> _Work order_
Of all the entries below, only the lines from the one with "selects; a signal-level" up to and including the one with "step s = cycle" are to be duplicated exactly.

........

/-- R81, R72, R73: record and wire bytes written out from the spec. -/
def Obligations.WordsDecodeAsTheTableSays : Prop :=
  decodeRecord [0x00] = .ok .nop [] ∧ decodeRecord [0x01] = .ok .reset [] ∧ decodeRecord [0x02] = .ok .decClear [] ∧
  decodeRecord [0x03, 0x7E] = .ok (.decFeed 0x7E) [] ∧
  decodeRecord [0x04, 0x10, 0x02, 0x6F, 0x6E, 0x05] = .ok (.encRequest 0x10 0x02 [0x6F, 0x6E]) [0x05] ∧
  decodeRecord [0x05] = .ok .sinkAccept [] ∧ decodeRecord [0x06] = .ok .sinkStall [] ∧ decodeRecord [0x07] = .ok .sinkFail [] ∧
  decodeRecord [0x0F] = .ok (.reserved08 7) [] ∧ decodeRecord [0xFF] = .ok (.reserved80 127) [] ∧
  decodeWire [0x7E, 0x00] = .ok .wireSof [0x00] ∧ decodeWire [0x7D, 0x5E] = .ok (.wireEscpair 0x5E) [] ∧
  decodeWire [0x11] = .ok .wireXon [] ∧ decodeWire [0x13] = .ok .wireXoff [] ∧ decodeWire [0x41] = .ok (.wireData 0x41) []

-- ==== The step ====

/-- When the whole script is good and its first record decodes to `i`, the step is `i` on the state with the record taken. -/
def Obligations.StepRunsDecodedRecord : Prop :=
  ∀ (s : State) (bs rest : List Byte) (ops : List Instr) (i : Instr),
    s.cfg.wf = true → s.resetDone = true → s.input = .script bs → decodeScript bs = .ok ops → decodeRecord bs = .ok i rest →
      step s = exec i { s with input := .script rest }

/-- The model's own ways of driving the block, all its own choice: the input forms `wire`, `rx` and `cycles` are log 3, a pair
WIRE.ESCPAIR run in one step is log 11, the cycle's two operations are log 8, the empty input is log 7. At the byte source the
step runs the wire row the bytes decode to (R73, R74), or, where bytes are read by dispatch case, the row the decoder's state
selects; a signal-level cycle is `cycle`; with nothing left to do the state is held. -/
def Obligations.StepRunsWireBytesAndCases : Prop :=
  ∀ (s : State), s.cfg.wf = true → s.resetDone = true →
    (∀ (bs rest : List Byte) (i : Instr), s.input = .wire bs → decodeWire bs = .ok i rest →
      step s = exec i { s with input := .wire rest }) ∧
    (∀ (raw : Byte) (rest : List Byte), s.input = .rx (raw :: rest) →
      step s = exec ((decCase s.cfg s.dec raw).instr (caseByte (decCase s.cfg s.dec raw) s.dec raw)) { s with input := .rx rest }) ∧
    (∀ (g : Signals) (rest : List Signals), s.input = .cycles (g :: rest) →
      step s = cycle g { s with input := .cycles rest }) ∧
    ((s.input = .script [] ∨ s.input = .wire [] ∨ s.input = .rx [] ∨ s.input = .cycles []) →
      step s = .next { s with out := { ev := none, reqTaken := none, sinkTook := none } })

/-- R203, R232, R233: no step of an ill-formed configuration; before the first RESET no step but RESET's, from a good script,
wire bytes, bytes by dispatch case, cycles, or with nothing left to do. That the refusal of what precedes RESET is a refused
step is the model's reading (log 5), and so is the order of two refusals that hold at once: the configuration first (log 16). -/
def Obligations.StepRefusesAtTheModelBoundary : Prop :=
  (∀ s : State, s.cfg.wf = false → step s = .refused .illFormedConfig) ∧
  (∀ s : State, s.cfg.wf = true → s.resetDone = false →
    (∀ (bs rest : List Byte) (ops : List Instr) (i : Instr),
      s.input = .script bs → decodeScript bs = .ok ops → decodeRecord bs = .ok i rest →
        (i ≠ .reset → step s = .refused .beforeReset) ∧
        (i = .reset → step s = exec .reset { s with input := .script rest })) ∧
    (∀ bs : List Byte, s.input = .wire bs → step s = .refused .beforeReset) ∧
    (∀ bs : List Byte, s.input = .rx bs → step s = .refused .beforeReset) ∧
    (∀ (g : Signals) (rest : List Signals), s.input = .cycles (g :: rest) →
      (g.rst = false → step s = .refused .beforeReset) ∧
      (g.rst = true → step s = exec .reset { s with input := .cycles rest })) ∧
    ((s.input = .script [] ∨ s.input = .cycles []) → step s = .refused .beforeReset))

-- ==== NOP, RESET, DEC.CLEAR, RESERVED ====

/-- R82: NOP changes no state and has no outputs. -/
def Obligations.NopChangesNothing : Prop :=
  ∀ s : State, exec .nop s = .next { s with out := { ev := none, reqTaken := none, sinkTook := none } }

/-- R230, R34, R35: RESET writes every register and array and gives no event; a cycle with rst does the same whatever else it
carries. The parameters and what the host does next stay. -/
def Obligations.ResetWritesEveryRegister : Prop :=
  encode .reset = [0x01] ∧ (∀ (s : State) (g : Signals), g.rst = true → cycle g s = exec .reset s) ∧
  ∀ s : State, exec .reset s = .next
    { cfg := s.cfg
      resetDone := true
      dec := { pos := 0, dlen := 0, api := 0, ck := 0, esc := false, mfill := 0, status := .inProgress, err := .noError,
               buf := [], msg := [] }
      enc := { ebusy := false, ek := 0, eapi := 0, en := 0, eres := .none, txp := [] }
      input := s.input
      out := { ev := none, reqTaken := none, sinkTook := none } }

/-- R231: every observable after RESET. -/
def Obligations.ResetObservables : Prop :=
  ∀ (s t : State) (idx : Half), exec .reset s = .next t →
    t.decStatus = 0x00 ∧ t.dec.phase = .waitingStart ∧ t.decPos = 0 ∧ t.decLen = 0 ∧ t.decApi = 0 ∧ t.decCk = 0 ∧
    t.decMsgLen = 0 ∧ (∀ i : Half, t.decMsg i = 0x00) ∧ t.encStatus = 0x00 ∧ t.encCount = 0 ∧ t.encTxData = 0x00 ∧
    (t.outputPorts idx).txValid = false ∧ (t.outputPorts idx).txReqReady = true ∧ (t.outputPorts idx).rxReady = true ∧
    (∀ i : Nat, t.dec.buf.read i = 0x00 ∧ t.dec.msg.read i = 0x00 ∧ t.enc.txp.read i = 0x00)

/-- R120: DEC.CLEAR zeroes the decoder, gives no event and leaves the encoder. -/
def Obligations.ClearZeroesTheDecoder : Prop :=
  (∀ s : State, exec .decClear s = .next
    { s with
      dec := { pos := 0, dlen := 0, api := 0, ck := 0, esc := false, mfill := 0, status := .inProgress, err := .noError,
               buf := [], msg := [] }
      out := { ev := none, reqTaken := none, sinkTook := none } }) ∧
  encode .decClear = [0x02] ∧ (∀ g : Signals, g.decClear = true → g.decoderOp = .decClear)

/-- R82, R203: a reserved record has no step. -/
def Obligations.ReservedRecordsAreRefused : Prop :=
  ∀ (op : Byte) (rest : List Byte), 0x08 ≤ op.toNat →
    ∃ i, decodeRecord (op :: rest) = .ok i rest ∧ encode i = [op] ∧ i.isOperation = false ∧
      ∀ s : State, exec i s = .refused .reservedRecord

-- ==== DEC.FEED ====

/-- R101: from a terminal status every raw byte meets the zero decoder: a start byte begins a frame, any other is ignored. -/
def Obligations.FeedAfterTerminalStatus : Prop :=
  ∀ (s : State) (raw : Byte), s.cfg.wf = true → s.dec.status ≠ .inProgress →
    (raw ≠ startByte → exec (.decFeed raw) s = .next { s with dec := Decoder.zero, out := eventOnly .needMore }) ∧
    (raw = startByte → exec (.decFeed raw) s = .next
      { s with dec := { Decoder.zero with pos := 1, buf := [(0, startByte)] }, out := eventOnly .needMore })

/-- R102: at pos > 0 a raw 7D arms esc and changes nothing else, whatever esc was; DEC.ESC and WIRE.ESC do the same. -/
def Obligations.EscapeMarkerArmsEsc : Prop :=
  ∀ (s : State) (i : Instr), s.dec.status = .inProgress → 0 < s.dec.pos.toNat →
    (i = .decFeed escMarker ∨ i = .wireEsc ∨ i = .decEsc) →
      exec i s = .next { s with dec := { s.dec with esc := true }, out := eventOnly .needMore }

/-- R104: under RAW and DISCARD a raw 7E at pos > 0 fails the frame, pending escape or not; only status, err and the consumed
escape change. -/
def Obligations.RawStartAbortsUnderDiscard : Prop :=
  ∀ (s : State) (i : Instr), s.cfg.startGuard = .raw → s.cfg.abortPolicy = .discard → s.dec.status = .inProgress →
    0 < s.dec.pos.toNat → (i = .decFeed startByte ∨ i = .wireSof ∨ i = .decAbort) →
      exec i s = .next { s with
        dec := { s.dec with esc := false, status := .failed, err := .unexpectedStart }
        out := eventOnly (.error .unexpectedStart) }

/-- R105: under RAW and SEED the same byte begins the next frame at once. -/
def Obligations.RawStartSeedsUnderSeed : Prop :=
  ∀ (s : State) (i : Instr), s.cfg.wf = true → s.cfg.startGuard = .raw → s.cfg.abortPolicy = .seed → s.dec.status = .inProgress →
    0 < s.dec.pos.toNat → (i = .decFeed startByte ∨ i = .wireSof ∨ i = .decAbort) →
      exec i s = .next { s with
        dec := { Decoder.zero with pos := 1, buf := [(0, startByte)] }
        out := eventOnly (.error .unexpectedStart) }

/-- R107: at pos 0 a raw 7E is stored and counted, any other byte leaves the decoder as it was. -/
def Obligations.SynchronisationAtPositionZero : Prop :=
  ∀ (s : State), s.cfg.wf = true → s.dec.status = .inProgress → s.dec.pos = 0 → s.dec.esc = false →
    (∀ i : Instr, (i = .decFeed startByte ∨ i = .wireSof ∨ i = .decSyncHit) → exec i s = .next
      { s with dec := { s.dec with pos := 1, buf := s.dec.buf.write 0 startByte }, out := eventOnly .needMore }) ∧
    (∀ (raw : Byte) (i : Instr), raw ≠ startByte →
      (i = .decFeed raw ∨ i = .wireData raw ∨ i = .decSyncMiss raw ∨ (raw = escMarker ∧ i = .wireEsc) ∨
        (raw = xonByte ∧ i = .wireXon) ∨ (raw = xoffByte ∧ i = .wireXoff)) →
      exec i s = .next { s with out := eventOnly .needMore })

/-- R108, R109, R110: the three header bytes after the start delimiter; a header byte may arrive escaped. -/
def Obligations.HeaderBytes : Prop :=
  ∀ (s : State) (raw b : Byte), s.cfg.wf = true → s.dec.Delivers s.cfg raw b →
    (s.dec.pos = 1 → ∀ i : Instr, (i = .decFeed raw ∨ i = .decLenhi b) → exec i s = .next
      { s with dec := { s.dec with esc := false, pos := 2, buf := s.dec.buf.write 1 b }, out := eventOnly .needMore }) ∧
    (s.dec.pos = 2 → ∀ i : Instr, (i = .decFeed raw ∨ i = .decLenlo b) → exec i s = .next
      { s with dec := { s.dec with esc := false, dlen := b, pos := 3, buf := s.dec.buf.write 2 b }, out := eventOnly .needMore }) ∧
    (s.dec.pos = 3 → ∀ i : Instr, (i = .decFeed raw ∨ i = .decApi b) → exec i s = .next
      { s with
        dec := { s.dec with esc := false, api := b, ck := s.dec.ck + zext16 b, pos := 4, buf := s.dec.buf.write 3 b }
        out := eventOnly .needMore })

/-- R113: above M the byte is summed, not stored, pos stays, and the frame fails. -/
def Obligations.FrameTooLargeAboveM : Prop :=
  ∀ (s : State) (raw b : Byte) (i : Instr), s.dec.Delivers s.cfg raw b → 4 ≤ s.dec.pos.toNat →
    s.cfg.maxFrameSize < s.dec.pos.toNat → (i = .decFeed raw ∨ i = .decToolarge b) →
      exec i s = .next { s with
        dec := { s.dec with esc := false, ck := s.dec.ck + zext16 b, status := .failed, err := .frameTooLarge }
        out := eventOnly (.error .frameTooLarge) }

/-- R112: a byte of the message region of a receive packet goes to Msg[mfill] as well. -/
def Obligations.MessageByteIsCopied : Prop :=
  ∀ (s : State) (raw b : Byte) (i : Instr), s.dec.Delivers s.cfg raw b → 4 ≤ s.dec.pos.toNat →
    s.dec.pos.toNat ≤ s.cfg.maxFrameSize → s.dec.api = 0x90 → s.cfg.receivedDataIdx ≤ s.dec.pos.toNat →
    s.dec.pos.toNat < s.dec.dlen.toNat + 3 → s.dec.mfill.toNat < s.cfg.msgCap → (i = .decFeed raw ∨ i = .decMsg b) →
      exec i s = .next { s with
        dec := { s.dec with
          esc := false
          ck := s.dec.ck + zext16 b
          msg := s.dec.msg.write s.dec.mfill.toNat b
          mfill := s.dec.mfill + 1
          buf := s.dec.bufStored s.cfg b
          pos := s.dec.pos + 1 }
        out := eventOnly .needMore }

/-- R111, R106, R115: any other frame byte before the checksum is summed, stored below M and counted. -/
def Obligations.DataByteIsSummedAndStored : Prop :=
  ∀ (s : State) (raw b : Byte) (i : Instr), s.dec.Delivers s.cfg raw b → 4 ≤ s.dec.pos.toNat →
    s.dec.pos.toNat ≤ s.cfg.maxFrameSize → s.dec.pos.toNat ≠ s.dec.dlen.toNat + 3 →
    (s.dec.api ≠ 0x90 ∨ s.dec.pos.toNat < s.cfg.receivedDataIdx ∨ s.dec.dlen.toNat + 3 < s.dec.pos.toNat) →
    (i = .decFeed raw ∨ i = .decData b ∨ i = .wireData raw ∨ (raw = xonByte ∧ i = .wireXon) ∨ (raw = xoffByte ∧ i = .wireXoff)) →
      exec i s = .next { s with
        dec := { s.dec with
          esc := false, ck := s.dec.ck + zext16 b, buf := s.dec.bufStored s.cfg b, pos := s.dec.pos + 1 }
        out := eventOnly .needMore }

........

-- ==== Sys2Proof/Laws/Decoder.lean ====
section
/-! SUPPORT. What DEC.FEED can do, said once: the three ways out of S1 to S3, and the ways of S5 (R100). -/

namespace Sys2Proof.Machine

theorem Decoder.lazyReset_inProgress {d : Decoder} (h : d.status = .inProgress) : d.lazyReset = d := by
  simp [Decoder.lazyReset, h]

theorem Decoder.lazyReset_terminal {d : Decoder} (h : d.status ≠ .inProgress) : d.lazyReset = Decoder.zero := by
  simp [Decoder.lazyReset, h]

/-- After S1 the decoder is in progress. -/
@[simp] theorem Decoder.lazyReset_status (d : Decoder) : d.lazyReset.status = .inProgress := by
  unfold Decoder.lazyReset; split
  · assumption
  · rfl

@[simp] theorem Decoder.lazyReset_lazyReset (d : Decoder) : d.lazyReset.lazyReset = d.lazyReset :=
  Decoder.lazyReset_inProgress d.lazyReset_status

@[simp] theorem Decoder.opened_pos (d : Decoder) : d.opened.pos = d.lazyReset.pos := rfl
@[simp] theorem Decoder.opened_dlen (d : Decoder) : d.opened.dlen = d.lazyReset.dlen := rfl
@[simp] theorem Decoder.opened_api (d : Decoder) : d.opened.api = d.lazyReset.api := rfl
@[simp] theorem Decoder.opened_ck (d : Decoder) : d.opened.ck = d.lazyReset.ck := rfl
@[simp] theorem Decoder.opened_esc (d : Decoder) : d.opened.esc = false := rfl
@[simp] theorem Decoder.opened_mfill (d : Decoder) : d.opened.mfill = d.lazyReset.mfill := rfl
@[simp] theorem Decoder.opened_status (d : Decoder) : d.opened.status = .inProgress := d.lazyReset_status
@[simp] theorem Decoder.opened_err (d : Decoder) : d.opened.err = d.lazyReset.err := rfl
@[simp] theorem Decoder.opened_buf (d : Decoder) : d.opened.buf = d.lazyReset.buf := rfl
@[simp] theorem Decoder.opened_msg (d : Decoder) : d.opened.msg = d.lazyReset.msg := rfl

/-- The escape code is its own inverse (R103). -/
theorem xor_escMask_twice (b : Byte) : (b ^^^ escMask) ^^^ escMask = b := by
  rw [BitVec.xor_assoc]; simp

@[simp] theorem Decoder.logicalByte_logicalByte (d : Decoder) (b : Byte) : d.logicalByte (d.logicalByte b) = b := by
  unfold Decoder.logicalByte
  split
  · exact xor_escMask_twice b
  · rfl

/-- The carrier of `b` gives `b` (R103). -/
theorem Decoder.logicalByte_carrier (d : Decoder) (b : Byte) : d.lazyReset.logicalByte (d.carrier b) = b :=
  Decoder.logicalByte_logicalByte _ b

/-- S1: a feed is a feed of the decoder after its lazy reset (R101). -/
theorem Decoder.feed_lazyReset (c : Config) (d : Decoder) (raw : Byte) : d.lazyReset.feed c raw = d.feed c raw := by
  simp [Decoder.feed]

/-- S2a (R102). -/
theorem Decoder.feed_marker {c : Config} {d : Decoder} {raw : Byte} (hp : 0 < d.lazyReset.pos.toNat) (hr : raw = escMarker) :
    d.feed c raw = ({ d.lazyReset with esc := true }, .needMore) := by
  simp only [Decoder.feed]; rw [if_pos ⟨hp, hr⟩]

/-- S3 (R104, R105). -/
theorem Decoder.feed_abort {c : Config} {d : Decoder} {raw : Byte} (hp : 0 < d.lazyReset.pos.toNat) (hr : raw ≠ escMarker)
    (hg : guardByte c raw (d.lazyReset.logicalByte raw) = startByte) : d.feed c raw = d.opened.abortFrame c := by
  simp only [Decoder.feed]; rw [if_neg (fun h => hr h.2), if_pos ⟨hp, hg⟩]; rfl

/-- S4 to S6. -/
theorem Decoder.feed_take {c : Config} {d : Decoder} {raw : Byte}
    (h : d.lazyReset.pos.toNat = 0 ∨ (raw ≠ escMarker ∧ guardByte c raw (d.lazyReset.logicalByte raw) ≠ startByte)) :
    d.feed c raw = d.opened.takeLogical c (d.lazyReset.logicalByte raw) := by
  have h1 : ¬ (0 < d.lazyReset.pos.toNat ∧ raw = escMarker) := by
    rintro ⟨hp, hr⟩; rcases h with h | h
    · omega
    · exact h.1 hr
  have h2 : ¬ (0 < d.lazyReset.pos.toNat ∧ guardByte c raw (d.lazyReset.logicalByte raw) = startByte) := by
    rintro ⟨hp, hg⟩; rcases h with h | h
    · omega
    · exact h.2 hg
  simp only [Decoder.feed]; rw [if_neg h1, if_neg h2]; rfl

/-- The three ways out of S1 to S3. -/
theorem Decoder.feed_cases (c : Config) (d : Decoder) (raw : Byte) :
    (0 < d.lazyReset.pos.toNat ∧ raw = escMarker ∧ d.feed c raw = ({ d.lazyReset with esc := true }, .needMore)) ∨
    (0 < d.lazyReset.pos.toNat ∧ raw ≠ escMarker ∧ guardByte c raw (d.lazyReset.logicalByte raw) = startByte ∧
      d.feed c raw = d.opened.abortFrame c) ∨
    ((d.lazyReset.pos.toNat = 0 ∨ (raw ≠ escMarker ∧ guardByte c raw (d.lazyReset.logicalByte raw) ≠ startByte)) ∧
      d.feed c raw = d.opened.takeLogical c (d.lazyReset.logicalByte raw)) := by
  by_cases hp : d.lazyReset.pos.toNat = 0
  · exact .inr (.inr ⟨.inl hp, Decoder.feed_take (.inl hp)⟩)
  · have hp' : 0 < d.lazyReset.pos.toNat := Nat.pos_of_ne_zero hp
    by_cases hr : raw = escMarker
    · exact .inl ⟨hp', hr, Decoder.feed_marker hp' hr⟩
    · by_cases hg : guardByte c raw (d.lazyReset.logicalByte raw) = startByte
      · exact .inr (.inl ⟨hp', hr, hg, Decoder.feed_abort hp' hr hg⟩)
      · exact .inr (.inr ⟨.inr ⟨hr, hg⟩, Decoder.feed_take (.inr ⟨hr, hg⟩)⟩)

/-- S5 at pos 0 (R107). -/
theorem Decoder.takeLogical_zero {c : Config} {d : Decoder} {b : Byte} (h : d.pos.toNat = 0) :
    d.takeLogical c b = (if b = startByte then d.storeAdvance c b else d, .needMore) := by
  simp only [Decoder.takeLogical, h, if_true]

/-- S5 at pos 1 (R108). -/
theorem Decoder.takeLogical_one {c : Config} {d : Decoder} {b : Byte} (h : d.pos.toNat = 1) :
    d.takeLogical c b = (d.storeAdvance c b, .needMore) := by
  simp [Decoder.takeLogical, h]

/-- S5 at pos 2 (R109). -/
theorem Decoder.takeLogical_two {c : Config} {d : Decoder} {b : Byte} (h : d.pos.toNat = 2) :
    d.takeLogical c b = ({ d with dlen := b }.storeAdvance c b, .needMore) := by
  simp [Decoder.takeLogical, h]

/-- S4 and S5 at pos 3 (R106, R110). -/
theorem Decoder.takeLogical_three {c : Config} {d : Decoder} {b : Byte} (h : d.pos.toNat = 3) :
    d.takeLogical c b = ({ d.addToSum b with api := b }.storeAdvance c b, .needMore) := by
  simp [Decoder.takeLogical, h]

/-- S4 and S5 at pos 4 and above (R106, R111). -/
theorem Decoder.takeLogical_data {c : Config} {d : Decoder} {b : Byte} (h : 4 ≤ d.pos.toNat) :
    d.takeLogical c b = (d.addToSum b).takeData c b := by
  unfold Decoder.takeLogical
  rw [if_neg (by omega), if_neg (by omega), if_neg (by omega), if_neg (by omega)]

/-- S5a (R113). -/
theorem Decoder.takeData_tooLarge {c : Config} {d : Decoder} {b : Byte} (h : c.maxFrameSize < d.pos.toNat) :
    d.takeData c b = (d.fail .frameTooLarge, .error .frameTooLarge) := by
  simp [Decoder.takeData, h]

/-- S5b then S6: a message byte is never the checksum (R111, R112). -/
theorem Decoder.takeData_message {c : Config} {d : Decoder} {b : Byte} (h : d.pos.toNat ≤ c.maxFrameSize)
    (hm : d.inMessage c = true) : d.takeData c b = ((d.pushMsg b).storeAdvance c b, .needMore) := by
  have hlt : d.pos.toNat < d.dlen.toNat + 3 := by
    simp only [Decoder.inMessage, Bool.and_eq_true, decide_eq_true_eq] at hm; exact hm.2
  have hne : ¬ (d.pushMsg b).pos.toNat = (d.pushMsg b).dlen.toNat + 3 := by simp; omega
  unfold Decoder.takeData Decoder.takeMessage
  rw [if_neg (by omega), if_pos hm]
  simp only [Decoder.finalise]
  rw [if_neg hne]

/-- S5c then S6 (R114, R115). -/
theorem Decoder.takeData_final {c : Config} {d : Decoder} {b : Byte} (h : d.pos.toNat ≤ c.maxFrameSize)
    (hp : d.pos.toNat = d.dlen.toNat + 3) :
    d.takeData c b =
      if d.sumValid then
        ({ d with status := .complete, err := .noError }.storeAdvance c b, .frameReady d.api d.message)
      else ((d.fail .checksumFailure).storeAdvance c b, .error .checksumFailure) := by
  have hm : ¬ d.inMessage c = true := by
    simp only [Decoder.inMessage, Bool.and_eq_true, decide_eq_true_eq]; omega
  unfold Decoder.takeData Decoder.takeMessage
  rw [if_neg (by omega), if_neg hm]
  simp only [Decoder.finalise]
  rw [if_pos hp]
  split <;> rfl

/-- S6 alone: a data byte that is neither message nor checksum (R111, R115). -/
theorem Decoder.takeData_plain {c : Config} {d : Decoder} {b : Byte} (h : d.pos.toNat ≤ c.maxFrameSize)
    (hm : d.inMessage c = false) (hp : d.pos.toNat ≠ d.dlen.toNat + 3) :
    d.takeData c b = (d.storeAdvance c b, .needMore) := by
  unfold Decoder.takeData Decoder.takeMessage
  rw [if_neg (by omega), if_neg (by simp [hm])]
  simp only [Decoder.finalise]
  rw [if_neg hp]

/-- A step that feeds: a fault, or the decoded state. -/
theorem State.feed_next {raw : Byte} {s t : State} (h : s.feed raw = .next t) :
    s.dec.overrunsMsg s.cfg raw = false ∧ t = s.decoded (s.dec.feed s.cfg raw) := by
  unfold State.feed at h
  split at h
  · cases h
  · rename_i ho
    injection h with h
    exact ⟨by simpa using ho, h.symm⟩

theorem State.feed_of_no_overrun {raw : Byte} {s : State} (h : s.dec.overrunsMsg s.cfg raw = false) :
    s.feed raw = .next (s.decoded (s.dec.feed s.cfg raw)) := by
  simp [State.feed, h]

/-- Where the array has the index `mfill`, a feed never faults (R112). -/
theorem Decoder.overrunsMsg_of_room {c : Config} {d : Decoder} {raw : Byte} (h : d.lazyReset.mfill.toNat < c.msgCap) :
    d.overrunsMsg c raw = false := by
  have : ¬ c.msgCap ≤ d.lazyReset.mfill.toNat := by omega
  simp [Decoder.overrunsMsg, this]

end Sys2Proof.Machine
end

........

> _Exercise output_
selects; a signal-level cycle is `cycle`; with nothing left to do the state is held. -/
def Obligations.StepRunsWireBytesAndCases : Prop :=
  ∀ (s : State), s.cfg.wf = true → s.resetDone = true →
    (∀ (bs rest : List Byte) (i : Instr), s.input = .wire bs → decodeWire bs = .ok i rest →
      step s = exec i { s with input := .wire rest }) ∧
    (∀ (raw : Byte) (rest : List Byte), s.input = .rx (raw :: rest) →
      step s = exec ((decCase s.cfg s.dec raw).instr (caseByte (decCase s.cfg s.dec raw) s.dec raw)) { s with input := .rx rest }) ∧
    (∀ (g : Signals) (rest : List Signals), s.input = .cycles (g :: rest) →
      step s = cycle g { s with input := .cycles rest }) ∧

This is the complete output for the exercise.